A MARCA DE GUALDIM PAIS - PARTE II

E os Misteriosos Subterrâneos
Autoria: CETHOMAR
(Degraconis)

 A MARCA DE GUALDIM PAIS
(Segunda parte)

Hoje apercebo-me que Deus não se preocupa com os defeitos e os erros dos homens. Os homens são homens, é assim que é suposto comportarem-se. O que interessa a Deus pode ser uma única acção em que um homem, superando a sua condição, toca a divindade. É esse o agente da transformação: uma acção.

Eu e Gualdim chegámos a Lisboa depois de termos saído de Tomar e passado umas semanas em Almourol a supervisionar a construção de uns túneis. Era o final do verão e quando entrámos nas muralhas era final de tarde: dois finais que se uniram para cobrir a cidade com um manto de luz dourada que atingiu o seu auge no momento em que o sol estava para cruzar o horizonte. O nosso objectivo era a igreja de Santa Maria Maior e depois de termos deixado os nossos cavalos nas cavalariças do castelo entrámos fazendo o sinal da cruz e murmurando uma curta prece ao Senhor. Não estávamos sózinhos, a ocasião era especial e fomos recebidos, com toda a reverência que Gualdim exigia, pelo deão da igreja D. Roberto e pelo cavaleiro D. Gonçalo Viegas. Gualdim perguntou se já tinha chegado e, visivelmente emocionado, D. Roberto disse que sim, que tinha chegado aquela manhã, que estava na capela contígua. Dirigimo-nos até ao local e foi então que vimos os restos do corpo do mártir São Vicente cuidadosamente colocados em cima de uma mesa. Caímos de joelhos aos pés do mártir cujas histórias contavam de milagres diversos e não menos extraordinários do que aqueles do Nosso Senhor Jesus Cristo. Confesso que a emoção tomou conta de nós. Aos pés do Santo confessámos os nossos pecados, pedimos perdão e um lugar no céu, local do eterno descanso após as provações da vida terrena.

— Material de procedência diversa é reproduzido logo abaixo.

-- ==== Sys2Proof/Machine/Resets.lean ====
section
/-! DEFINITION. Machine/Resets.lean: PORT_RESET, DEVICE_RESET and RSTN (sections 8.3 to 8.5). -/

namespace Sys2Proof.Machine

/-! ## PORT_RESET -/

/-- The entry at `i` flushed by PORT_RESET: a live seq goes into its node's abandoned set, and the entry is freed without a
record (R148). -/
def flushEntry (i : EntryIx) (s : State) : State :=
  match s.entry i with
  | none => s
  | some e => freeEntry i (abandonLive e s)

/-- The port record after PORT_RESET: queue, marker, events and counters empty, parameters kept (R127, R149, R157). -/
def PortRec.flushed (r : PortRec) : PortRec :=
  { r with
    events := []
    readMarker := none
    counters := .zero
    completion := []
    collect := none
    discards := 0 }

/-- PORT_RESET of port `p` (R148, R149). -/
def portResetOp (p : Port) (s : State) : State × Reply :=
  let freed := (s.entriesWhere fun e => e.port == p).foldl (fun s i => flushEntry i s) s
  (retest s (freed.modPort p PortRec.flushed), .bare .ok)

/-! ## DEVICE_RESET -/

/-- The fresh start that DEVICE_RESET gives a bound node (R68). -/
def BoundNode.restarted (params : NodeParams) (health : Health) (b : BoundNode) : BoundNode :=
  { freshNode params b.line b.drop health with advert := b.advert }

/-- A node record after DEVICE_RESET: binding and parameters kept, the slow marker following the seeded E without an event,
counters 0; an ABSENT record stays ABSENT (R68, R96). -/
def NodeRec.restarted (health : LineIx → Health) (r : NodeRec) : NodeRec :=
  match r.bound with
  | none => { r with counters := .zero }
  | some b =>
    { r with
      slow := r.params.slowCeiling < r.params.eSeed
      counters := .zero
      bound := some (b.restarted r.params (health b.line)) }

/-- A line state after DEVICE_RESET: an exchange in flight is abandoned and its end counted nowhere; otherwise IDLE when the
enable is set and DISABLED when it is clear (R71, R79). -/
def LineState.restarted (enabled : Bool) : LineState → LineState
  | .exchanging pend x => .exchanging pend { x with abandoned := true, uncounted := true }
  | .disabled => if enabled then .idle else .disabled
  | .idle => if enabled then .idle else .disabled

/-- DEVICE_RESET taken from port A (R152). -/
def restartDevice (s : State) : State :=
  { s with
    table := Vector.replicate 48 none
    admission := []
    nodes := Vector.ofFn fun n => s.nodes[n].restarted (startHealth s)
    lines := Vector.ofFn fun l =>
      { state := s.lines[l].state.restarted (s.lineEnabled l), lastGranted := 3, counters := .zero }
    portA := s.portA.flushed
    portB := s.portB.flushed }

/-- DEVICE_RESET on port `p`: NOT_PERMITTED from port B (R152, R164). -/
def deviceResetOp (p : Port) (s : State) : State × Reply :=
  if p = .b then (s, .bare .notPermitted) else (restartDevice s, .bare .ok)

/-! ## RSTN -/

/-- A port while RSTN is low: power-on values; its receiver ignores a window that is open (R156, R157). -/
def heldPort (csLow : Bool) : PortRec :=
  { PortRec.powerOn with csLow := csLow, receiver := if csLow then .ignoring else .idle }

/-- The part with RSTN low: every block at its power-on values, frames on ports and lines aborted; the levels of the chip
selects, the time and the data of the buffer, which no reset clears, stay (R37, R156). -/
def holdReset (s : State) : State :=
  { State.reset with
    now := s.now
    rstnLow := true
    portA := heldPort s.portA.csLow
    portB := heldPort s.portB.csLow
    buffer := s.buffer
    pending := s.pending }

/-- The receiver of a port as RSTN rises: IGNORING when chip select is low, IDLE when it is high (R157). -/
def PortRec.released (r : PortRec) : PortRec := { r with receiver := if r.csLow then .ignoring else .idle }

/-- The part released by RSTN rising; no effect when RSTN is high already (R156). -/
def releaseReset (s : State) : State :=
  if s.rstnLow then { s with rstnLow := false, portA := s.portA.released, portB := s.portB.released } else s

end Sys2Proof.Machine
end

Naquela noite abrimos as portas da igreja aos devotos para mostrar São Vicente à cidade. Foi rezada uma missa em nome do santo, uma espécie de boas vindas para aquele que a partir daquele momento iria ser o protector da cidade. Lisboa compareceu em massa, muitas foram as pessoas que ficaram fora da igreja à espera de poder entrar para ver e tocar no santo. Coxos, paralíticos, zarolhos, manetas, cegos, mudos, surdos, gagos, doentes e miseráveis de toda a espécie entraram na capela, alguns pelos braços de familiares e amigos, outros sózinhos. Eu e outros estávamos na capela na vígilia do corpo, o Bispo abençoava com água benta aqueles que iam entrando. Naquele momento Gualdim percorria os subterrâneos e as passagens internas da igreja que tanto o intrigavam e que, segundo contava a lenda, precediam a igreja e estendiam-se nas profundezas da terra.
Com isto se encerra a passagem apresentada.